This month marks the 90th anniversary of a famous Cardijn speech “Ite missa est” delivered during the French Catholic Church’s Social Week at Reims in July 1933.
Later, the famous Vatican II theologian, Yves Congar, would describe this as one of his favourite Cardijn speeches.
With the YCW expanding prodigiously in Belgium, France, Switzerland, Canada and beginning in other countries and continents, Cardijn wanted to take the opportunity to insist on his conception of the “real YCW.”
Not every youth group is a YCW group, even if they adopt the name!
Hence, the need to define the essentials as Cardijn does in this talk, which is based on another of his iconic trilogies: life, milieu and mass, and the need to transform each of those fields.
Here then is Cardijn’s orginal article:
Ite, Missa Est
Talk given at the Social Week of Rheims, July, 1933
The Y.C.W. is at present fashionable, everyone praises it, and soon people will feel ashamed if there is no Y.C.W. in their parish. But it is essential that we should not merely have the Y.C.W. in name; we must have a movement that is truly Y.C.W. in spirit, methods and organisation. Otherwise false hopes will be raised, and the working class and working youth will not be reconquered. The young workers will be deceived once again, and instead of returning to the Church, they will give themselves up once more to revolt and despair.
And that is why I am asking you very simply and straightforwardly to build the real Y.C.W., the only one that can solve the problem which faces us.

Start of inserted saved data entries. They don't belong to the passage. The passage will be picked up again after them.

-- ==== Sys2Proof/Laws/Frame/DmCmds.lean ====
section
/-! SUPPORT. What the operations of Machine/DmCmds.lean leave unchanged. -/

set_option Elab.async false
set_option linter.all false

namespace Sys2Proof.Machine
open Sys2Proof

theorem State.slotOf_fr (s : State) (ln : Nat) (d : LineData) (n : Nat) : (State.slotOf s ln d n).pending = s.pending ∧ (State.slotOf s ln d n).flash = s.flash ∧ (State.slotOf s ln d n).coldOpt = s.coldOpt ∧ (State.slotOf s ln d n).mem = s.mem ∧ (State.slotOf s ln d n).harts = s.harts ∧ (State.slotOf s ln d n).imsic = s.imsic ∧ (State.slotOf s ln d n).dm = s.dm ∧ (State.slotOf s ln d n).ctu = s.ctu ∧ (State.slotOf s ln d n).links = s.links ∧ (State.slotOf s ln d n).aplicS = s.aplicS ∧ (State.slotOf s ln d n).aplicN = s.aplicN ∧ (State.slotOf s ln d n).credits = s.credits ∧ (State.slotOf s ln d n).clusters = s.clusters ∧ (State.slotOf s ln d n).homes = s.homes ∧ (State.slotOf s ln d n).pkts = s.pkts ∧ (State.slotOf s ln d n).resp = s.resp ∧ (State.slotOf s ln d n).dmg = s.dmg ∧ (State.slotOf s ln d n).net = s.net ∧ (State.slotOf s ln d n).dbInval = s.dbInval ∧ (State.slotOf s ln d n).watch = s.watch ∧ (State.slotOf s ln d n).free = s.free ∧ (State.slotOf s ln d n).fabric = s.fabric ∧ (State.slotOf s ln d n).files = s.files := by
  generalize h : State.slotOf s ln d n = u
  unfold State.slotOf at h
  (try dsimp only at h); (repeat' split at h) <;> rw [← h] <;> simp [kept @State.checkAcc_fr, kept @State.doorbell_fr, kept @State.ringError_fr]

theorem State.chanSlotOf_fr (s : State) (ln : Nat) (d : LineData) (n : Nat) : (State.chanSlotOf s ln d n).pending = s.pending ∧ (State.chanSlotOf s ln d n).flash = s.flash ∧ (State.chanSlotOf s ln d n).coldOpt = s.coldOpt ∧ (State.chanSlotOf s ln d n).mem = s.mem ∧ (State.chanSlotOf s ln d n).harts = s.harts ∧ (State.chanSlotOf s ln d n).mram = s.mram ∧ (State.chanSlotOf s ln d n).imsic = s.imsic ∧ (State.chanSlotOf s ln d n).eng = s.eng ∧ (State.chanSlotOf s ln d n).fx = s.fx ∧ (State.chanSlotOf s ln d n).ctu = s.ctu ∧ (State.chanSlotOf s ln d n).links = s.links ∧ (State.chanSlotOf s ln d n).aplicS = s.aplicS ∧ (State.chanSlotOf s ln d n).aplicN = s.aplicN ∧ (State.chanSlotOf s ln d n).credits = s.credits ∧ (State.chanSlotOf s ln d n).clusters = s.clusters ∧ (State.chanSlotOf s ln d n).homes = s.homes ∧ (State.chanSlotOf s ln d n).pkts = s.pkts ∧ (State.chanSlotOf s ln d n).resp = s.resp ∧ (State.chanSlotOf s ln d n).wires = s.wires ∧ (State.chanSlotOf s ln d n).dmg = s.dmg ∧ (State.chanSlotOf s ln d n).wq = s.wq ∧ (State.chanSlotOf s ln d n).net = s.net ∧ (State.chanSlotOf s ln d n).dbInval = s.dbInval ∧ (State.chanSlotOf s ln d n).watch = s.watch ∧ (State.chanSlotOf s ln d n).pkg = s.pkg ∧ (State.chanSlotOf s ln d n).pmc = s.pmc ∧ (State.chanSlotOf s ln d n).out = s.out ∧ (State.chanSlotOf s ln d n).free = s.free ∧ (State.chanSlotOf s ln d n).fabric = s.fabric ∧ (State.chanSlotOf s ln d n).files = s.files := by
  generalize h : State.chanSlotOf s ln d n = u
  unfold State.chanSlotOf at h
  (try dsimp only at h); (repeat' split at h) <;> rw [← h] <;> simp [kept @State.chanDoorbell_fr, kept @State.chanError_fr, kept @State.checkAcc_fr]
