theorem execNightWake_fr (s : State) {u : State} (h : execNightWake s = .next u) : u.pending = s.pending ∧ u.flash = s.flash ∧ u.coldOpt = s.coldOpt ∧ u.mem = s.mem ∧ u.eng = s.eng ∧ u.dm = s.dm ∧ u.ctu = s.ctu ∧ u.aplicS = s.aplicS ∧ u.aplicN = s.aplicN ∧ u.credits = s.credits ∧ u.pkts = s.pkts ∧ u.resp = s.resp ∧ u.wires = s.wires ∧ u.dmg = s.dmg ∧ u.dbInval = s.dbInval ∧ u.watch = s.watch ∧ u.out = s.out ∧ u.free = s.free ∧ u.fabric = s.fabric := by
  unfold execNightWake at h
  (try dsimp only at h); (repeat' split at h) <;> (first | (simp only [Host.Outcome.next.injEq] at h; rw [← h]) | (simp only [reduceCtorEq] at h; done) | (simp only [Option.some.injEq] at h; rw [← h])) <;> simp [kept @State.arriveMode_fr, kept @State.finxisLow_fr, kept @State.leaveSr_fr, kept @State.linksL1_fr, kept @State.pk_fr, kept @State.restoreSave_fr, kept @State.wakeDies_fr, kept @State.wr_fr]

theorem execMidnightWake_fr (s : State) {u : State} (h : execMidnightWake s = .next u) : u.pending = s.pending ∧ u.flash = s.flash ∧ u.coldOpt = s.coldOpt ∧ u.mem = s.mem ∧ u.harts = s.harts ∧ u.mram = s.mram ∧ u.imsic = s.imsic ∧ u.eng = s.eng ∧ u.dm = s.dm ∧ u.fx = s.fx ∧ u.ctu = s.ctu ∧ u.links = s.links ∧ u.aplicS = s.aplicS ∧ u.aplicN = s.aplicN ∧ u.credits = s.credits ∧ u.clusters = s.clusters ∧ u.homes = s.homes ∧ u.pkts = s.pkts ∧ u.resp = s.resp ∧ u.regs = s.regs ∧ u.wires = s.wires ∧ u.dmg = s.dmg ∧ u.wq = s.wq ∧ u.net = s.net ∧ u.dbInval = s.dbInval ∧ u.watch = s.watch ∧ u.pmc = s.pmc ∧ u.fwLog = s.fwLog ∧ u.out = s.out ∧ u.free = s.free ∧ u.fabric = s.fabric ∧ u.files = s.files := by
  unfold execMidnightWake at h
  (try dsimp only at h); (repeat' split at h) <;> (first | (simp only [Host.Outcome.next.injEq] at h; rw [← h]) | (simp only [reduceCtorEq] at h; done) | (simp only [Option.some.injEq] at h; rw [← h])) <;> simp [kept @State.pk_fr]

theorem execDieLoss_fr (d : Fin 12) (why : DieCause) (s : State) {u : State} (h : execDieLoss d why s = .next u) : u.pending = s.pending ∧ u.flash = s.flash ∧ u.coldOpt = s.coldOpt ∧ u.resp = s.resp ∧ u.free = s.free := by
  unfold execDieLoss at h
  (try dsimp only at h); (repeat' split at h) <;> (first | (simp only [Host.Outcome.next.injEq] at h; rw [← h]) | (simp only [reduceCtorEq] at h; done) | (simp only [Option.some.injEq] at h; rw [← h])) <;> simp [kept @State.loseDie_fr]

theorem execDieReadmit_fr (d : Fin 12) (site : Option DieSite) (pass : Bool) (s : State) {u : State} (h : execDieReadmit d site pass s = .next u) : u.pending = s.pending ∧ u.flash = s.flash ∧ u.coldOpt = s.coldOpt ∧ u.mem = s.mem ∧ u.harts = s.harts ∧ u.mram = s.mram ∧ u.imsic = s.imsic ∧ u.eng = s.eng ∧ u.dm = s.dm ∧ u.fx = s.fx ∧ u.ctu = s.ctu ∧ u.links = s.links ∧ u.aplicS = s.aplicS ∧ u.aplicN = s.aplicN ∧ u.credits = s.credits ∧ u.clusters = s.clusters ∧ u.homes = s.homes ∧ u.pkts = s.pkts ∧ u.resp = s.resp ∧ u.wires = s.wires ∧ u.dmg = s.dmg ∧ u.wq = s.wq ∧ u.net = s.net ∧ u.dbInval = s.dbInval ∧ u.watch = s.watch ∧ u.pmc = s.pmc ∧ u.fwLog = s.fwLog ∧ u.out = s.out ∧ u.free = s.free ∧ u.fabric = s.fabric ∧ u.files = s.files := by
  unfold execDieReadmit at h
  (try dsimp only at h); (repeat' split at h) <;> (first | (simp only [Host.Outcome.next.injEq] at h; rw [← h]) | (simp only [reduceCtorEq] at h; done) | (simp only [Option.some.injEq] at h; rw [← h])) <;> simp [kept @State.pk_fr, kept @State.wrs_fr]
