@[simp] theorem State.descDo_credits (s : State) (d : Desc) (m : EM Unit) (hm : KeepsM State.credits m) :
    (s.descDo d m).credits = s.credits := by
  unfold State.descDo
  have h := fun r => hm.snd (s := s) (r := r)
  split <;> rename_i e <;> have h := h _ e <;> simpa [kept @State.endDesc_fr, kept @State.setDesc_fr, kept @State.tfault_fr] using h

@[simp] theorem State.descDo_pkts (s : State) (d : Desc) (m : EM Unit) (hm : KeepsM State.pkts m) :
    (s.descDo d m).pkts = s.pkts := by
  unfold State.descDo
  have h := fun r => hm.snd (s := s) (r := r)
  split <;> rename_i e <;> have h := h _ e <;> simpa [kept @State.endDesc_fr, kept @State.setDesc_fr, kept @State.tfault_fr] using h

@[simp] theorem State.descDo_resp (s : State) (d : Desc) (m : EM Unit) (hm : KeepsM State.resp m) :
    (s.descDo d m).resp = s.resp := by
  unfold State.descDo
  have h := fun r => hm.snd (s := s) (r := r)
  split <;> rename_i e <;> have h := h _ e <;> simpa [kept @State.endDesc_fr, kept @State.setDesc_fr, kept @State.tfault_fr] using h

@[simp] theorem State.descDo_free (s : State) (d : Desc) (m : EM Unit) (hm : KeepsM State.free m) :
    (s.descDo d m).free = s.free := by
  unfold State.descDo
  have h := fun r => hm.snd (s := s) (r := r)
  split <;> rename_i e <;> have h := h _ e <;> simpa [kept @State.endDesc_fr, kept @State.setDesc_fr, kept @State.tfault_fr] using h

theorem State.startRun_fr (s : State) (d : Desc) : (State.startRun s d).pending = s.pending ∧ (State.startRun s d).flash = s.flash ∧ (State.startRun s d).coldOpt = s.coldOpt ∧ (State.startRun s d).mem = s.mem ∧ (State.startRun s d).harts = s.harts ∧ (State.startRun s d).mram = s.mram ∧ (State.startRun s d).imsic = s.imsic ∧ (State.startRun s d).dm = s.dm ∧ (State.startRun s d).fx = s.fx ∧ (State.startRun s d).ctu = s.ctu ∧ (State.startRun s d).links = s.links ∧ (State.startRun s d).aplicS = s.aplicS ∧ (State.startRun s d).aplicN = s.aplicN ∧ (State.startRun s d).credits = s.credits ∧ (State.startRun s d).clusters = s.clusters ∧ (State.startRun s d).homes = s.homes ∧ (State.startRun s d).pkts = s.pkts ∧ (State.startRun s d).resp = s.resp ∧ (State.startRun s d).regs = s.regs ∧ (State.startRun s d).wires = s.wires ∧ (State.startRun s d).dmg = s.dmg ∧ (State.startRun s d).wq = s.wq ∧ (State.startRun s d).net = s.net ∧ (State.startRun s d).dbInval = s.dbInval ∧ (State.startRun s d).watch = s.watch ∧ (State.startRun s d).pkg = s.pkg ∧ (State.startRun s d).pmc = s.pmc ∧ (State.startRun s d).fwLog = s.fwLog ∧ (State.startRun s d).out = s.out ∧ (State.startRun s d).free = s.free ∧ (State.startRun s d).fabric = s.fabric ∧ (State.startRun s d).files = s.files := by
  generalize h : State.startRun s d = u
  unfold State.startRun at h
  (try dsimp only at h); (repeat' split at h) <;> rw [← h] <;> simp [kept @State.endDesc_fr, kept @State.setDesc_fr]

@[simp] theorem imageBytes_beside (d : Desc) (n : Nat) : KeepsM State.beside (imageBytes d n) := by
  unfold imageBytes; (repeat' (first | with_reducible exact keepsM_pure _ _ | with_reducible exact keepsM_throw _ _ | with_reducible exact keepsM_get _ | with_reducible refine keepsM_bind ?_ (fun _ => ?_) | with_reducible refine keepsM_mapM (fun _ => ?_) _ | with_reducible refine keepsM_forM (fun _ => ?_) _ | with_reducible refine keepsM_foldlM (fun _ _ => ?_) _ _ | with_reducible refine doSt_keeps _ (fun _ => ?_) | with_reducible refine askSt_keeps _ (fun _ => ?_) | (simp [kept @State.setDesc_fr, kept @vread_fr]; done) | (simp [*, kept @State.setDesc_fr, kept @vread_fr]; done) | split | dsimp only))

@[simp] theorem imageBytes_apart (d : Desc) (n : Nat) : KeepsM State.apart (imageBytes d n) := by
  unfold imageBytes; (repeat' (first | with_reducible exact keepsM_pure _ _ | with_reducible exact keepsM_throw _ _ | with_reducible exact keepsM_get _ | with_reducible refine keepsM_bind ?_ (fun _ => ?_) | with_reducible refine keepsM_mapM (fun _ => ?_) _ | with_reducible refine keepsM_forM (fun _ => ?_) _ | with_reducible refine keepsM_foldlM (fun _ _ => ?_) _ _ | with_reducible refine doSt_keeps _ (fun _ => ?_) | with_reducible refine askSt_keeps _ (fun _ => ?_) | (simp [kept @State.setDesc_fr, kept @vread_fr]; done) | (simp [*, kept @State.setDesc_fr, kept @vread_fr]; done) | split | dsimp only))

theorem imageBytes_fr (d : Desc) (n : Nat) : KeepsM State.free (imageBytes d n) := by
  unfold imageBytes; (repeat' (first | with_reducible exact keepsM_pure _ _ | with_reducible exact keepsM_throw _ _ | with_reducible exact keepsM_get _ | with_reducible refine keepsM_bind ?_ (fun _ => ?_) | with_reducible refine keepsM_mapM (fun _ => ?_) _ | with_reducible refine keepsM_forM (fun _ => ?_) _ | with_reducible refine keepsM_foldlM (fun _ _ => ?_) _ _ | with_reducible refine doSt_keeps _ (fun _ => ?_) | with_reducible refine askSt_keeps _ (fun _ => ?_) | (simp [kept @State.setDesc_fr, kept @vread_fr]; done) | (simp [*, kept @State.setDesc_fr, kept @vread_fr]; done) | split | dsimp only))

theorem State.stagedImage_fr (s : State) (d : Desc) (r : RdRes) : (State.stagedImage s d r).pending = s.pending ∧ (State.stagedImage s d r).flash = s.flash ∧ (State.stagedImage s d r).coldOpt = s.coldOpt ∧ (State.stagedImage s d r).mem = s.mem ∧ (State.stagedImage s d r).harts = s.harts ∧ (State.stagedImage s d r).mram = s.mram ∧ (State.stagedImage s d r).imsic = s.imsic ∧ (State.stagedImage s d r).dm = s.dm ∧ (State.stagedImage s d r).fx = s.fx ∧ (State.stagedImage s d r).ctu = s.ctu ∧ (State.stagedImage s d r).links = s.links ∧ (State.stagedImage s d r).aplicS = s.aplicS ∧ (State.stagedImage s d r).aplicN = s.aplicN ∧ (State.stagedImage s d r).credits = s.credits ∧ (State.stagedImage s d r).clusters = s.clusters ∧ (State.stagedImage s d r).homes = s.homes ∧ (State.stagedImage s d r).pkts = s.pkts ∧ (State.stagedImage s d r).resp = s.resp ∧ (State.stagedImage s d r).regs = s.regs ∧ (State.stagedImage s d r).wires = s.wires ∧ (State.stagedImage s d r).dmg = s.dmg ∧ (State.stagedImage s d r).wq = s.wq ∧ (State.stagedImage s d r).net = s.net ∧ (State.stagedImage s d r).dbInval = s.dbInval ∧ (State.stagedImage s d r).watch = s.watch ∧ (State.stagedImage s d r).pkg = s.pkg ∧ (State.stagedImage s d r).pmc = s.pmc ∧ (State.stagedImage s d r).fwLog = s.fwLog ∧ (State.stagedImage s d r).out = s.out ∧ (State.stagedImage s d r).free = s.free ∧ (State.stagedImage s d r).fabric = s.fabric ∧ (State.stagedImage s d r).files = s.files := by
  generalize h : State.stagedImage s d r = u
  unfold State.stagedImage at h
  rw [← h]; simp [kept @State.endDesc_fr, kept @State.setDesc_fr]

theorem State.readImage_fr (s : State) (d : Desc) : (State.readImage s d).pending = s.pending ∧ (State.readImage s d).flash = s.flash ∧ (State.readImage s d).coldOpt = s.coldOpt ∧ (State.readImage s d).imsic = s.imsic ∧ (State.readImage s d).dm = s.dm ∧ (State.readImage s d).ctu = s.ctu ∧ (State.readImage s d).links = s.links ∧ (State.readImage s d).aplicS = s.aplicS ∧ (State.readImage s d).aplicN = s.aplicN ∧ (State.readImage s d).credits = s.credits ∧ (State.readImage s d).pkts = s.pkts ∧ (State.readImage s d).resp = s.resp ∧ (State.readImage s d).free = s.free ∧ (State.readImage s d).fabric = s.fabric ∧ (State.readImage s d).files = s.files := by
  generalize h : State.readImage s d = u
  unfold State.readImage at h
  (try dsimp only at h); (repeat' split at h) <;> rw [← h] <;> simp [kept @State.endDesc_fr, kept @State.setDesc_fr, kept @State.stageRead_fr, kept @State.stagedImage_fr, kept @imageBytes_fr]
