@[simp] theorem State.inputDo_coldOpt (s : State) (n opc : Nat) (f : OpCtx → Task → EM Unit)
    (hf : ∀ c t, KeepsM State.coldOpt (f c t)) : (State.inputDo s n opc f).coldOpt = s.coldOpt := by
  unfold State.inputDo
  refine State.taskDo_coldOpt _ _ _ (fun _ => ?_)
  (repeat' split)
  all_goals first | exact keepsM_pure _ _ | simp [*]

@[simp] theorem State.inputDo_imsic (s : State) (n opc : Nat) (f : OpCtx → Task → EM Unit)
    (hf : ∀ c t, KeepsM State.imsic (f c t)) : (State.inputDo s n opc f).imsic = s.imsic := by
  unfold State.inputDo
  refine State.taskDo_imsic _ _ _ (fun _ => ?_)
  (repeat' split)
  all_goals first | exact keepsM_pure _ _ | simp [*]

@[simp] theorem State.inputDo_dm (s : State) (n opc : Nat) (f : OpCtx → Task → EM Unit)
    (hf : ∀ c t, KeepsM State.dm (f c t)) : (State.inputDo s n opc f).dm = s.dm := by
  unfold State.inputDo
  refine State.taskDo_dm _ _ _ (fun _ => ?_)
  (repeat' split)
  all_goals first | exact keepsM_pure _ _ | simp [*]

@[simp] theorem State.inputDo_ctu (s : State) (n opc : Nat) (f : OpCtx → Task → EM Unit)
    (hf : ∀ c t, KeepsM State.ctu (f c t)) : (State.inputDo s n opc f).ctu = s.ctu := by
  unfold State.inputDo
  refine State.taskDo_ctu _ _ _ (fun _ => ?_)
  (repeat' split)
  all_goals first | exact keepsM_pure _ _ | simp [*]

@[simp] theorem State.inputDo_links (s : State) (n opc : Nat) (f : OpCtx → Task → EM Unit)
    (hf : ∀ c t, KeepsM State.links (f c t)) : (State.inputDo s n opc f).links = s.links := by
  unfold State.inputDo
  refine State.taskDo_links _ _ _ (fun _ => ?_)
  (repeat' split)
  all_goals first | exact keepsM_pure _ _ | simp [*]

@[simp] theorem State.inputDo_aplicS (s : State) (n opc : Nat) (f : OpCtx → Task → EM Unit)
    (hf : ∀ c t, KeepsM State.aplicS (f c t)) : (State.inputDo s n opc f).aplicS = s.aplicS := by
  unfold State.inputDo
  refine State.taskDo_aplicS _ _ _ (fun _ => ?_)
  (repeat' split)
  all_goals first | exact keepsM_pure _ _ | simp [*]

@[simp] theorem State.inputDo_aplicN (s : State) (n opc : Nat) (f : OpCtx → Task → EM Unit)
    (hf : ∀ c t, KeepsM State.aplicN (f c t)) : (State.inputDo s n opc f).aplicN = s.aplicN := by
  unfold State.inputDo
  refine State.taskDo_aplicN _ _ _ (fun _ => ?_)
  (repeat' split)
  all_goals first | exact keepsM_pure _ _ | simp [*]

@[simp] theorem State.inputDo_credits (s : State) (n opc : Nat) (f : OpCtx → Task → EM Unit)
    (hf : ∀ c t, KeepsM State.credits (f c t)) : (State.inputDo s n opc f).credits = s.credits := by
  unfold State.inputDo
  refine State.taskDo_credits _ _ _ (fun _ => ?_)
  (repeat' split)
  all_goals first | exact keepsM_pure _ _ | simp [*]

@[simp] theorem State.inputDo_pkts (s : State) (n opc : Nat) (f : OpCtx → Task → EM Unit)
    (hf : ∀ c t, KeepsM State.pkts (f c t)) : (State.inputDo s n opc f).pkts = s.pkts := by
  unfold State.inputDo
  refine State.taskDo_pkts _ _ _ (fun _ => ?_)
  (repeat' split)
  all_goals first | exact keepsM_pure _ _ | simp [*]

@[simp] theorem State.inputDo_resp (s : State) (n opc : Nat) (f : OpCtx → Task → EM Unit)
    (hf : ∀ c t, KeepsM State.resp (f c t)) : (State.inputDo s n opc f).resp = s.resp := by
  unfold State.inputDo
  refine State.taskDo_resp _ _ _ (fun _ => ?_)
  (repeat' split)
  all_goals first | exact keepsM_pure _ _ | simp [*]

@[simp] theorem State.inputDo_free (s : State) (n opc : Nat) (f : OpCtx → Task → EM Unit)
    (hf : ∀ c t, KeepsM State.free (f c t)) : (State.inputDo s n opc f).free = s.free := by
  unfold State.inputDo
  refine State.taskDo_free _ _ _ (fun _ => ?_)
  (repeat' split)
  all_goals first | exact keepsM_pure _ _ | simp [*]

@[simp] theorem fetchScan_beside (n : Nat) (c : OpCtx) (t : Task) (b : Batch) : KeepsM State.beside (fetchScan n c t b) := by
  unfold fetchScan; (repeat' (first | with_reducible exact keepsM_pure _ _ | with_reducible exact keepsM_throw _ _ | with_reducible exact keepsM_get _ | with_reducible refine keepsM_bind ?_ (fun _ => ?_) | with_reducible refine keepsM_mapM (fun _ => ?_) _ | with_reducible refine keepsM_forM (fun _ => ?_) _ | with_reducible refine keepsM_foldlM (fun _ _ => ?_) _ _ | with_reducible refine doSt_keeps _ (fun _ => ?_) | with_reducible refine askSt_keeps _ (fun _ => ?_) | (simp [kept @endFetch_fr, kept @startFetch_fr, kept @theTask_fr]; done) | (simp [*, kept @endFetch_fr, kept @startFetch_fr, kept @theTask_fr]; done) | split | dsimp only))

@[simp] theorem fetchScan_apart (n : Nat) (c : OpCtx) (t : Task) (b : Batch) : KeepsM State.apart (fetchScan n c t b) := by
  unfold fetchScan; (repeat' (first | with_reducible exact keepsM_pure _ _ | with_reducible exact keepsM_throw _ _ | with_reducible exact keepsM_get _ | with_reducible refine keepsM_bind ?_ (fun _ => ?_) | with_reducible refine keepsM_mapM (fun _ => ?_) _ | with_reducible refine keepsM_forM (fun _ => ?_) _ | with_reducible refine keepsM_foldlM (fun _ _ => ?_) _ _ | with_reducible refine doSt_keeps _ (fun _ => ?_) | with_reducible refine askSt_keeps _ (fun _ => ?_) | (simp [kept @endFetch_fr, kept @startFetch_fr, kept @theTask_fr]; done) | (simp [*, kept @endFetch_fr, kept @startFetch_fr, kept @theTask_fr]; done) | split | dsimp only))

theorem fetchScan_fr (n : Nat) (c : OpCtx) (t : Task) (b : Batch) : KeepsM State.wires (fetchScan n c t b) ∧ KeepsM State.wq (fetchScan n c t b) ∧ KeepsM State.pkg (fetchScan n c t b) ∧ KeepsM State.fwLog (fetchScan n c t b) := by
  refine ⟨?_, ?_, ?_, ?_⟩ <;> (unfold fetchScan; (repeat' (first | with_reducible exact keepsM_pure _ _ | with_reducible exact keepsM_throw _ _ | with_reducible exact keepsM_get _ | with_reducible refine keepsM_bind ?_ (fun _ => ?_) | with_reducible refine keepsM_mapM (fun _ => ?_) _ | with_reducible refine keepsM_forM (fun _ => ?_) _ | with_reducible refine keepsM_foldlM (fun _ _ => ?_) _ _ | with_reducible refine doSt_keeps _ (fun _ => ?_) | with_reducible refine askSt_keeps _ (fun _ => ?_) | (simp [kept @endFetch_fr, kept @startFetch_fr, kept @theTask_fr]; done) | (simp [*, kept @endFetch_fr, kept @startFetch_fr, kept @theTask_fr]; done) | split | dsimp only)))

theorem execScan_fr (n : Fin 36) (s : State) {u : State} (h : execScan n s = .next u) : u.pending = s.pending ∧ u.flash = s.flash ∧ u.coldOpt = s.coldOpt ∧ u.imsic = s.imsic ∧ u.dm = s.dm ∧ u.ctu = s.ctu ∧ u.links = s.links ∧ u.aplicS = s.aplicS ∧ u.aplicN = s.aplicN ∧ u.credits = s.credits ∧ u.pkts = s.pkts ∧ u.resp = s.resp ∧ u.fabric = s.fabric ∧ u.files = s.files := by
  unfold execScan at h
  (try dsimp only at h); (repeat' split at h) <;> ((first | (simp only [Host.Outcome.next.injEq] at h; rw [← h]) | (simp only [reduceCtorEq] at h; done) | (simp only [Option.some.injEq] at h; rw [← h])); simp (disch := (intros; (repeat' split) <;> first | exact keepsM_pure _ _ | simp [*, kept @fetchScan_fr, kept @startScan_fr])) [kept @fetchScan_fr, kept @startScan_fr])
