theorem State.fileStore_fr (s : State) (who : Ident) (f : Nat) (off : Nat) (val : Nat) : (State.fileStore s who f off val).pending = s.pending ∧ (State.fileStore s who f off val).flash = s.flash ∧ (State.fileStore s who f off val).coldOpt = s.coldOpt ∧ (State.fileStore s who f off val).mem = s.mem ∧ (State.fileStore s who f off val).harts = s.harts ∧ (State.fileStore s who f off val).eng = s.eng ∧ (State.fileStore s who f off val).dm = s.dm ∧ (State.fileStore s who f off val).fx = s.fx ∧ (State.fileStore s who f off val).ctu = s.ctu ∧ (State.fileStore s who f off val).links = s.links ∧ (State.fileStore s who f off val).aplicS = s.aplicS ∧ (State.fileStore s who f off val).aplicN = s.aplicN ∧ (State.fileStore s who f off val).credits = s.credits ∧ (State.fileStore s who f off val).clusters = s.clusters ∧ (State.fileStore s who f off val).homes = s.homes ∧ (State.fileStore s who f off val).pkts = s.pkts ∧ (State.fileStore s who f off val).resp = s.resp ∧ (State.fileStore s who f off val).wires = s.wires ∧ (State.fileStore s who f off val).dmg = s.dmg ∧ (State.fileStore s who f off val).wq = s.wq ∧ (State.fileStore s who f off val).net = s.net ∧ (State.fileStore s who f off val).dbInval = s.dbInval ∧ (State.fileStore s who f off val).watch = s.watch ∧ (State.fileStore s who f off val).pkg = s.pkg ∧ (State.fileStore s who f off val).out = s.out ∧ (State.fileStore s who f off val).free = s.free ∧ (State.fileStore s who f off val).fabric = s.fabric ∧ (State.fileStore s who f off val).files = s.files := by
  generalize h : State.fileStore s who f off val = u
  unfold State.fileStore at h
  (try dsimp only at h); (repeat' split at h) <;> rw [← h] <;> simp [kept @State.logFw_fr, kept @State.msi_fr, kept @State.viol_fr]

theorem State.regWrite_fr (s : State) (who : Ident) (off : Nat) (size : Nat) (val : Nat) (user : Bool) : (State.regWrite s who off size val user).2.pending = s.pending ∧ (State.regWrite s who off size val user).2.flash = s.flash ∧ (State.regWrite s who off size val user).2.coldOpt = s.coldOpt ∧ (State.regWrite s who off size val user).2.resp = s.resp ∧ (State.regWrite s who off size val user).2.free = s.free := by
  generalize h : (State.regWrite s who off size val user).2 = u
  unfold State.regWrite at h
  (try dsimp only at h); (repeat' split at h) <;> rw [← h] <;> simp [kept @State.aplicWrite_fr, kept @State.fileStore_fr, kept @State.viol_fr]

theorem State.regStore_fr (s : State) (who : Ident) (off : Nat) (size : Nat) (val : Nat) (user : Bool) : (State.regStore s who off size val user).pending = s.pending ∧ (State.regStore s who off size val user).flash = s.flash ∧ (State.regStore s who off size val user).coldOpt = s.coldOpt ∧ (State.regStore s who off size val user).free = s.free := by
  generalize h : State.regStore s who off size val user = u
  unfold State.regStore at h
  (try dsimp only at h); (repeat' split at h) <;> (rw [← h];  (try simp only [Prod.ext_iff] at *); (try casesm* _ ∧ _); (try casesm* @Eq State _ _); (try simp [*, kept @State.answer_fr, kept @State.regWrite_fr]))

end Sys2Proof.Machine
end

Remember that there is nothing freakish or artificial about the Y.C.W. One can achieve nothing with artificial organisations.
Too often the title of Catholic Action is given to any sort of grouping without spirit, without sense of conquest, without method, as if a movement became " Catholic Action " simply by having Catholics in it. In this way it is we, and not our enemies, who threaten to destroy what the Holy Father considers as the apple of his eye; and we make a caricature of what the Pope considers to be the salvation of the Church.
I. An action in real life.
In founding the Y.C.W. we are out to create a movement for the transformation of the natural, ordinary, daily, habitual working life of the young workers.
That is the primary characteristic of the Y.C.W. It is not simply a question of clubs and premises or even institutions, but of an organisation which enables working life to become first of all human, and then sanctifying and christianising.
It must enable the worker to live in the habitual and daily environment in which God has placed him in such a way that he can fully develop his family, sentimental, professional, public life, his intelligence, his will, his heart. That is where he will find the reason for which he has been placed on earth. It is this life that the Y. C. W. must first of all think out anew, which it must use to influence those who lead the same kind of life, and make the young worker an instrument and a providential witness of the truth and happiness of the Christian life as taught and propagated by the Church.
This is what we, priests and leaders, must understand first of all.
The Y.C.W. does not consist of organising meetings of young workers in which they find amusement and recreation, perform amateur theatricals or organise whist drives. That doesn't lead anywhere. It is even useless to make them penetrate the environment itself, to sell papers and make visits, if these things do not help to transform the every life of the young worker, his young life as member of a working family, of the working class. It is essential that he should be given a very high conception of his own life, so that he becomes proud of belonging to a working family and to to the working class, and realises that his personal mission and vocation is to be found in that life itself, that it is a beautiful, grand vocation, willed by God as the means through which he is to be sanctified and raised to the heights of the spiritual life and of holiness.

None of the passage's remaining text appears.